-- ==== Sys2Proof/Machine/Frames.lean ====
section
/-! DEFINITION. The events of the line and of the Time Base: upstream frames and activity, supervision
timers, message limits, and the start of a frame with all that takes it. -/

namespace Sys2Proof.Machine

/-! ## The line -/

/-- CANDIDATE_MARKER (R77). -/
def execCandidateMarker (n : LinkId) (bits : Byte) (s : State) : Answer :=
  live s fun s => s.onLink n (lineCandidate bits)

/-- UPSTREAM_FRAME (R76). -/
def execUpstreamFrame (n : LinkId) (f : LineFrame) (s : State) : Answer :=
  live s fun s => s.onLink n (lineFrame n s.frame f)

/-- LINE_ACTIVITY (R85, R94). -/
def execLineActivity (n : LinkId) (s : State) : Answer :=
  live s fun s => s.onLink n (lineActivity n)

/-! ## Supervision timers -/

/-- CALL_TIMER_EXPIRES (R95). -/
def execCallTimerExpires (n : LinkId) (s : State) : Answer :=
  live s fun s => s.onLink n (expireIfDue n .call)

/-- TRAIN_TIMER_EXPIRES (R96). -/
def execTrainTimerExpires (n : LinkId) (s : State) : Answer :=
  live s fun s => s.onLink n (expireIfDue n .train)

/-- HOLD_TIMER_EXPIRES (R98). -/
def execHoldTimerExpires (n : LinkId) (s : State) : Answer :=
  live s fun s => s.onLink n (expireIfDue n .hold)

/-- CLOSE_TIMER_EXPIRES (R99). -/
def execCloseTimerExpires (n : LinkId) (s : State) : Answer :=
  live s fun s => s.onLink n (expireIfDue n .close)

/-- LOOP_TIMER_EXPIRES (R101). -/
def execLoopTimerExpires (n : LinkId) (s : State) : Answer :=
  live s fun s => s.onLink n (expireIfDue n .loop)

/-! ## Message limits -/

/-- The channel settles a message at the next frame start (R117): it is a superframe start, and the state
is one in which it settles. -/
def settlesNext (frame : Word) (l : Link) : Bool :=
  phaseOf (frame + 1) == 0 && (l.state == .active || l.state == .loop)

/-- The retry limit at the superframe start now at hand (R117, log entry 4). -/
def retryLimitIfDue (frame : Word) (l : Link) : LinkStep :=
  if settlesNext frame l then settleRetry l else (l, [])

/-- RETRY_LIMIT (R117). -/
def execRetryLimit (n : LinkId) (s : State) : Answer :=
  live s fun s => s.onLink n (retryLimitIfDue s.frame)

/-- The not-ready limit at the superframe start now at hand (R117, log entry 4). The retry limit is
settled before it. -/
def notReadyLimitIfDue (frame : Word) (l : Link) : LinkStep :=
  if settlesNext frame l && !retryDue l then settleNotReady l else (l, [])

/-- NOT_READY_LIMIT (R117). -/
def execNotReadyLimit (n : LinkId) (s : State) : Answer :=
  live s fun s => s.onLink n (notReadyLimitIfDue s.frame)

/-! ## What is still due when a frame starts -/

/-- The same step at every link, link 0 first. -/
def eachLink (f : LinkId → Link → LinkStep) (s : State) : State :=
  (List.finRange 8).foldl (fun t n => t.onLink n (f n)) s

/-- The same step at every tap, tap 0 first. -/
def eachTap (f : TapId → State → State) (s : State) : State :=
  (List.finRange 16).foldl (fun t n => f n t) s

/-- Host transfers of taps that can start (R61, R62). -/
def startTapTransfers (n : TapId) (s : State) : State := startTapRead n (startWrite n s)

/-- The steps that the spec takes at once and that have not been taken in the frame now ending are taken
before the next frame starts (log entry 3): timers, looped frames, the parked command, the end of a stop, and the starts
of host transfers. -/
def catchUp (s : State) : State :=
  let s := eachLink expireAnyDue s
  let s := eachLink (fun n => examineLoop n s.frame) s
  let s := stopIfDue (releaseParked s)
  let s := eachTap startTapTransfers (startFetch s)
  startMessage (startEvent (startCompletion s))

/-! ## The frame -/

/-- The Time Base (R171): the frame number rises by 1 and wraps. -/
def advanceFrame (s : State) : State := { s with frame := s.frame + 1 }

/-- The eight Link Units take the frame start (R70 to R73, R92, R117): the bearer is the downstream
registers as the frame pass before has left them. -/
def startLinks (s : State) : State :=
  eachLink (fun n => linkFrameStart s.frame (s.core.down.get n)) s

/-- The Edit Scheduler takes the frame start unless the engine is HALTED (R36, R37). -/
def startSchedule (s : State) : State := if s.engine.mode = .halted then s else cutOver s

/-- What each tap supplies to the frame pass (R15): 0 while the engine is HALTED. -/
def tapSupplies (s : State) : Table 16 Sample :=
  s.taps.map fun t => if s.engine.mode = .halted then 0 else supplyOf t

/-- The frame pass (R7): the 96 downstream sample registers. -/
def framePass (s : State) : State :=
  s.withCore { s.core with down := mixAll s.links (tapSupplies s) s.core.routes }

/-- The sample this tap is given by the frame pass just run (R17). -/
def givenSample (s : State) (t : Tap) : Sample :=
  match t.use with
  | none => 0
  | some use => captureSample s.links s.core.down use

/-- The step of every tap in this frame, all from the same state (R58 to R62). -/
def tapSteps (s : State) : List ((Tap × List Effect) × Bool) :=
  (List.finRange 16).map fun n => tapFrame n (givenSample s (s.taps.get n)) (s.taps.get n)

/-- The taps take the frame; a late transfer then halts the engine (R61, R62, log entry 9). That tap 0 hands
its completions and events first is the model's choice (log entry 21). -/
def runTaps (s : State) : State :=
  let steps := tapSteps s
  let taps := Table.ofFn fun n => (tapFrame n (givenSample s (s.taps.get n)) (s.taps.get n)).1.1
  let s := emit (steps.flatMap fun p => p.1.2) (s.withTaps taps)
  if steps.any fun p => p.2 then halt .tapError s else s

/-- The Tap Unit takes the frame unless the engine is HALTED (R65). -/
def startTaps (s : State) : State := if s.engine.mode = .halted then s else runTaps s

/-- The start of a frame at every block that takes it (R6, R7, R171, log entry 8). -/
def startFrame (s : State) : State :=
  startTaps (framePass (startSchedule (startLinks (advanceFrame s))))

/-- FRAME_START (R171). -/
def execFrameStart (s : State) : Answer := live s fun s => startFrame (catchUp s)

end Sys2Proof.Machine
end

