/-- The schedule and the staging store keep their bounds, with the parked command and the sizes of the
routes that wait (R29, R34, R35, R141). -/
def Obligations.StepsKeepSchedulePlaces : Prop :=
  ∀ s t : State, PlacesGood s.sched → ParkedGood s → RoutesSized s → step s = .next t →
    PlacesGood t.sched ∧ ParkedGood t ∧ RoutesSized t

/-- Scheduled groups stay ahead of the frame in progress and in the order of their due frames while the
engine is not HALTED (R33, R36, R37). -/
def Obligations.StepsKeepScheduleOrder : Prop :=
  ∀ s t : State, (s.engine.mode ≠ .halted → OrderGood s.frame s.sched.list) → step s = .next t →
    t.engine.mode ≠ .halted → OrderGood t.frame t.sched.list

/-- The pool's free count stays 256 minus the entries held by the active table (R4). -/
def Obligations.StepsKeepPoolCount : Prop :=
  ∀ s t : State, PoolGood s.core → step s = .next t → PoolGood t.core

/-- Every reserved completion credit belongs to one command whose completion is still owed, and posted and
reserved completions leave a slot free (R136, R142). -/
def Obligations.StepsKeepCompletionCredits : Prop :=
  ∀ s t : State, Good s → step s = .next t → CreditsGood t

/-- The whole invariant of the hub. -/
def Obligations.StepsKeepTheHubGood : Prop :=
  ∀ s t : State, Good s → step s = .next t → Good t

/-! ## The frame pass -/

/-- R10: a contribution is the source sample shifted right arithmetically by the step. -/
def Obligations.AttenuationRoundsDown : Prop :=
  (∀ (x : Sample) (k : Fin 8), attenuate x k = (x.sshiftRight k.val).toInt ∧
    attenuate x k * 2 ^ k.val ≤ x.toInt ∧ x.toInt < (attenuate x k + 1) * 2 ^ k.val ∧
    -32768 ≤ attenuate x k ∧ attenuate x k ≤ 32767) ∧
  (∀ x : Sample, attenuate x 0 = x.toInt) ∧ (∀ k : Fin 8, attenuate 0 k = 0) ∧
  attenuate 12000 0 = 12000 ∧ attenuate 32767 7 = 255 ∧
  attenuate (BitVec.ofInt 16 (-32768)) 7 = -256 ∧ attenuate 1 1 = 0 ∧
  (∀ k : Fin 8, k ≠ 0 → attenuate (BitVec.ofInt 16 (-1)) k = -1) ∧
  attenuate (BitVec.ofInt 16 (-3)) 1 = -2 ∧ attenuate (BitVec.ofInt 16 (-9001)) 1 = -4501 ∧
  attenuate 30001 3 = 3750

/-- R9: an entry adds its attenuated source where it has no gate or its gate agrees with the key table, and
nothing otherwise; on a link that is neither ACTIVE nor LOOP a PRESSED gate is shut and a RELEASED one open; in LOOP the
key table is the taken key field, and a block returns the lamp table in the place of its key field. -/
def Obligations.GatesDecideContribution : Prop :=
  (∀ (links : Table 8 Link) (supply : Table 16 Sample) (e : SourceEntry), e.gate = none →
    contribution links supply e = attenuate (sourceSample links supply e.source) e.step) ∧
  (∀ (links : Table 8 Link) (supply : Table 16 Sample) (e : SourceEntry) (g : Gate),
    e.gate = some g →
    contribution links supply e =
      if (links.get g.link).keyTable.getLsbD g.key.val = (g.sense == .pressed) then
        attenuate (sourceSample links supply e.source) e.step
      else 0) ∧
  (∀ (links : Table 8 Link) (supply : Table 16 Sample) (e : SourceEntry) (g : Gate),
    e.gate = some g → LinkGood (links.get g.link) → (links.get g.link).state ≠ .active →
    (links.get g.link).state ≠ .loop →
    (g.sense = .pressed → contribution links supply e = 0) ∧
    (g.sense = .released →
      contribution links supply e = attenuate (sourceSample links supply e.source) e.step)) ∧
  (∀ l : Link, LinkGood l → l.state = .loop → l.keyTable = l.takenKeys) ∧
  ∀ (word : LinkWord) (lamps : Half) (header : Byte) (segment : List Byte),
    (makeBlock word lamps header segment).get 2 ++ (makeBlock word lamps header segment).get 3 = lamps

/-- R11: the contributions are added without any intermediate limit and the total is saturated once. -/
def Obligations.SumIsSaturatedOnce : Prop :=
  (∀ (links : Table 8 Link) (supply : Table 16 Sample) (entries : List SourceEntry),
    entries.length ≤ 4 →
    -131072 ≤ mixTotal links supply entries ∧ mixTotal links supply entries ≤ 131068 ∧
    mixTotal links supply entries =
      entries.foldl (fun total e => total + contribution links supply e) 0 ∧
    (32767 < mixTotal links supply entries →
      mixPlace links supply (some ⟨false, entries⟩) = 32767) ∧
    (mixTotal links supply entries < -32768 →
      (mixPlace links supply (some ⟨false, entries⟩)).toInt = -32768) ∧
    (-32768 ≤ mixTotal links supply entries → mixTotal links supply entries ≤ 32767 →
      (mixPlace links supply (some ⟨false, entries⟩)).toInt = mixTotal links supply entries)) ∧
  (∀ (links : Table 8 Link) (supply : Table 16 Sample) (entries others : List SourceEntry),
    entries.Perm others →
    mixPlace links supply (some ⟨false, entries⟩) = mixPlace links supply (some ⟨false, others⟩)) ∧
  saturate (30000 + 30000 + -30000) = 30000 ∧
  saturate (32767 + 32767 + 32767 + 32767) = 32767 ∧
  (saturate (-32768 + -32768 + -32768 + -32768)).toInt = -32768
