-- ==== Sys2Proof/Laws/Reach.lean ====
section
/-! SUPPORT. Which blocks each operation reaches: for each operation one theorem with the blocks it can change,
and one lemma for each field that it leaves alone. -/

namespace Sys2Proof.Machine

/-! ## A field that a fold leaves alone -/

/-- What every step of a fold leaves alone, the fold leaves alone. -/
theorem foldl_same {α β γ : Type} (g : α → γ) (f : α → β → α) (h : ∀ a b, g (f a b) = g a) (l : List β)
    (a : α) : g (l.foldl f a) = g a := by
  induction l generalizing a with
  | nil => rfl
  | cons b l ih => rw [List.foldl_cons, ih, h]

/-! ## Fetch and the parked command -/

/-- The start of a fetch is the Ring Engine's (R133). -/
theorem startFetch_eq (s : State) : startFetch s =
    { s with
      engine := (startFetch s).engine } := by
  unfold startFetch
  split
  · split <;> rfl
  · rfl

section
variable (s : State)
@[simp] theorem startFetch_held : (startFetch s).held = s.held := by
  rw [startFetch_eq]
@[simp] theorem startFetch_frame : (startFetch s).frame = s.frame := by
  rw [startFetch_eq]
@[simp] theorem startFetch_sched : (startFetch s).sched = s.sched := by
  rw [startFetch_eq]
@[simp] theorem startFetch_core : (startFetch s).core = s.core := by
  rw [startFetch_eq]
@[simp] theorem startFetch_taps : (startFetch s).taps = s.taps := by
  rw [startFetch_eq]
@[simp] theorem startFetch_closing : (startFetch s).closing = s.closing := by
  rw [startFetch_eq]
@[simp] theorem startFetch_links : (startFetch s).links = s.links := by
  rw [startFetch_eq]
@[simp] theorem startFetch_events : (startFetch s).events = s.events := by
  rw [startFetch_eq]
@[simp] theorem startFetch_pending : (startFetch s).pending = s.pending := by
  rw [startFetch_eq]
end

/-- Acceptance reaches the schedule and hands completions (R31 to R33). -/
theorem acceptGroup_eq (a : Assembly) (s : State) : acceptGroup a s =
    { s with
      engine := (acceptGroup a s).engine
      sched := (acceptGroup a s).sched } := by
  unfold acceptGroup
  split
  · rw [handAll_eq]; rfl
  · split
    · rw [handAll_eq]; rfl
    · rfl

section
variable (a : Assembly) (s : State)
@[simp] theorem acceptGroup_held : (acceptGroup a s).held = s.held := by
  rw [acceptGroup_eq]
@[simp] theorem acceptGroup_frame : (acceptGroup a s).frame = s.frame := by
  rw [acceptGroup_eq]
@[simp] theorem acceptGroup_core : (acceptGroup a s).core = s.core := by
  rw [acceptGroup_eq]
@[simp] theorem acceptGroup_taps : (acceptGroup a s).taps = s.taps := by
  rw [acceptGroup_eq]
@[simp] theorem acceptGroup_closing : (acceptGroup a s).closing = s.closing := by
  rw [acceptGroup_eq]
@[simp] theorem acceptGroup_links : (acceptGroup a s).links = s.links := by
  rw [acceptGroup_eq]
@[simp] theorem acceptGroup_events : (acceptGroup a s).events = s.events := by
  rw [acceptGroup_eq]
@[simp] theorem acceptGroup_pending : (acceptGroup a s).pending = s.pending := by
  rw [acceptGroup_eq]
end

/-- An edit taken reaches the schedule and hands completions (R28). -/
theorem takeEdit_eq (e : Edit) (s : State) : takeEdit e s =
    { s with
      engine := (takeEdit e s).engine
      sched := (takeEdit e s).sched } := by
  unfold takeEdit
  split
  · rfl
  · rw [acceptGroup_eq]; rfl

section
variable (e : Edit) (s : State)
@[simp] theorem takeEdit_held : (takeEdit e s).held = s.held := by
  rw [takeEdit_eq]
@[simp] theorem takeEdit_frame : (takeEdit e s).frame = s.frame := by
  rw [takeEdit_eq]
@[simp] theorem takeEdit_core : (takeEdit e s).core = s.core := by
  rw [takeEdit_eq]
@[simp] theorem takeEdit_taps : (takeEdit e s).taps = s.taps := by
  rw [takeEdit_eq]
@[simp] theorem takeEdit_closing : (takeEdit e s).closing = s.closing := by
  rw [takeEdit_eq]
@[simp] theorem takeEdit_links : (takeEdit e s).links = s.links := by
  rw [takeEdit_eq]
@[simp] theorem takeEdit_events : (takeEdit e s).events = s.events := by
  rw [takeEdit_eq]
@[simp] theorem takeEdit_pending : (takeEdit e s).pending = s.pending := by
  rw [takeEdit_eq]
end

/-- An edit fetched reaches the schedule, is parked, or hands completions (R28, R29, R35). -/
theorem joinEdit_eq (e : Edit) (s : State) : joinEdit e s =
    { s with
      engine := (joinEdit e s).engine
      sched := (joinEdit e s).sched } := by
  unfold joinEdit parkEdit
  split
  · rw [hand_eq]; rfl
  · split
    · split
      · rw [handAll_eq]; rfl
      · split
        · rw [takeEdit_eq]
        · rfl
    · split
      · rw [takeEdit_eq]
      · rfl

section
variable (e : Edit) (s : State)
@[simp] theorem joinEdit_held : (joinEdit e s).held = s.held := by
  rw [joinEdit_eq]
@[simp] theorem joinEdit_frame : (joinEdit e s).frame = s.frame := by
  rw [joinEdit_eq]
@[simp] theorem joinEdit_core : (joinEdit e s).core = s.core := by
  rw [joinEdit_eq]
@[simp] theorem joinEdit_taps : (joinEdit e s).taps = s.taps := by
  rw [joinEdit_eq]
@[simp] theorem joinEdit_closing : (joinEdit e s).closing = s.closing := by
  rw [joinEdit_eq]
@[simp] theorem joinEdit_links : (joinEdit e s).links = s.links := by
  rw [joinEdit_eq]
@[simp] theorem joinEdit_events : (joinEdit e s).events = s.events := by
  rw [joinEdit_eq]
@[simp] theorem joinEdit_pending : (joinEdit e s).pending = s.pending := by
  rw [joinEdit_eq]
end

/-- A broken group leaves the schedule and hands completions (R30). -/
theorem breakFor_eq (ring : CmdRing) (s : State) : breakFor ring s =
    { s with
      engine := (breakFor ring s).engine
      sched := (breakFor ring s).sched } := by
  unfold breakFor breakGroup
  split
  · split
    · rfl
    · rw [handAll_eq]; rfl
  · rfl

section
variable (ring : CmdRing) (s : State)
@[simp] theorem breakFor_held : (breakFor ring s).held = s.held := by
  rw [breakFor_eq]
@[simp] theorem breakFor_frame : (breakFor ring s).frame = s.frame := by
  rw [breakFor_eq]
@[simp] theorem breakFor_core : (breakFor ring s).core = s.core := by
  rw [breakFor_eq]
@[simp] theorem breakFor_taps : (breakFor ring s).taps = s.taps := by
  rw [breakFor_eq]
@[simp] theorem breakFor_closing : (breakFor ring s).closing = s.closing := by
  rw [breakFor_eq]
@[simp] theorem breakFor_links : (breakFor ring s).links = s.links := by
  rw [breakFor_eq]
@[simp] theorem breakFor_events : (breakFor ring s).events = s.events := by
  rw [breakFor_eq]
@[simp] theorem breakFor_pending : (breakFor ring s).pending = s.pending := by
  rw [breakFor_eq]
end

/-- A refusal at fetch breaks an open group and hands completions (R138). -/
theorem refuse_eq (status : Status) (id : CmdId) (s : State) : refuse status id s =
    { s with
      engine := (refuse status id s).engine
      sched := (refuse status id s).sched } := by
  unfold refuse
  rw [hand_eq, breakFor_eq]; rfl

section
variable (status : Status) (id : CmdId) (s : State)
@[simp] theorem refuse_held : (refuse status id s).held = s.held := by
  rw [refuse_eq]
@[simp] theorem refuse_frame : (refuse status id s).frame = s.frame := by
  rw [refuse_eq]
@[simp] theorem refuse_core : (refuse status id s).core = s.core := by
  rw [refuse_eq]
@[simp] theorem refuse_taps : (refuse status id s).taps = s.taps := by
  rw [refuse_eq]
@[simp] theorem refuse_closing : (refuse status id s).closing = s.closing := by
  rw [refuse_eq]
@[simp] theorem refuse_links : (refuse status id s).links = s.links := by
  rw [refuse_eq]
@[simp] theorem refuse_events : (refuse status id s).events = s.events := by
  rw [refuse_eq]
@[simp] theorem refuse_pending : (refuse status id s).pending = s.pending := by
  rw [refuse_eq]
end

/-- CANCEL GROUP reaches the schedule list and hands completions (R42). -/
theorem cancelGroups_eq (id : CmdId) (label : Half) (s : State) : cancelGroups id label s =
    { s with
      engine := (cancelGroups id label s).engine
      sched := (cancelGroups id label s).sched } := by
  unfold cancelGroups
  rw [handAll_eq]; rfl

- _ABOUT THIS TASK_: Reproduce exactly the entries above, limited to the lines from the one with "routes that wait (R29, R34, R35, R141). -/" through the one with "(∀ k : Fin 8, k", both included.

- _RESPONSE TO THE EXERCISE_:
routes that wait (R29, R34, R35, R141). -/
def Obligations.StepsKeepSchedulePlaces : Prop :=
  ∀ s t : State, PlacesGood s.sched → ParkedGood s → RoutesSized s → step s = .next t →
    PlacesGood t.sched ∧ ParkedGood t ∧ RoutesSized t

/-- Scheduled groups stay ahead of the frame in progress and in the order of their due frames while the
engine is not HALTED (R33, R36, R37). -/
def Obligations.StepsKeepScheduleOrder : Prop :=
  ∀ s t : State, (s.engine.mode ≠ .halted → OrderGood s.frame s.sched.list) → step s = .next t →
    t.engine.mode ≠ .halted → OrderGood t.frame t.sched.list

/-- The pool's free count stays 256 minus the entries held by the active table (R4). -/
def Obligations.StepsKeepPoolCount : Prop :=
  ∀ s t : State, PoolGood s.core → step s = .next t → PoolGood t.core

/-- Every reserved completion credit belongs to one command whose completion is still owed, and posted and
reserved completions leave a slot free (R136, R142). -/
def Obligations.StepsKeepCompletionCredits : Prop :=
  ∀ s t : State, Good s → step s = .next t → CreditsGood t

/-- The whole invariant of the hub. -/
def Obligations.StepsKeepTheHubGood : Prop :=
  ∀ s t : State, Good s → step s = .next t → Good t

/-! ## The frame pass -/

/-- R10: a contribution is the source sample shifted right arithmetically by the step. -/
def Obligations.AttenuationRoundsDown : Prop :=
  (∀ (x : Sample) (k : Fin 8), attenuate x k = (x.sshiftRight k.val).toInt ∧
    attenuate x k * 2 ^ k.val ≤ x.toInt ∧ x.toInt < (attenuate x k + 1) * 2 ^ k.val ∧
    -32768 ≤ attenuate x k ∧ attenuate x k ≤ 32767) ∧
  (∀ x : Sample, attenuate x 0 = x.toInt) ∧ (∀ k : Fin 8, attenuate 0 k = 0) ∧
  attenuate 12000 0 = 12000 ∧ attenuate 32767 7 = 255 ∧
  attenuate (BitVec.ofInt 16 (-32768)) 7 = -256 ∧ attenuate 1 1 = 0 ∧
  (∀ k : Fin 8, k ≠ 0 → attenuate (BitVec.ofInt 16 (-1)) k = -1) ∧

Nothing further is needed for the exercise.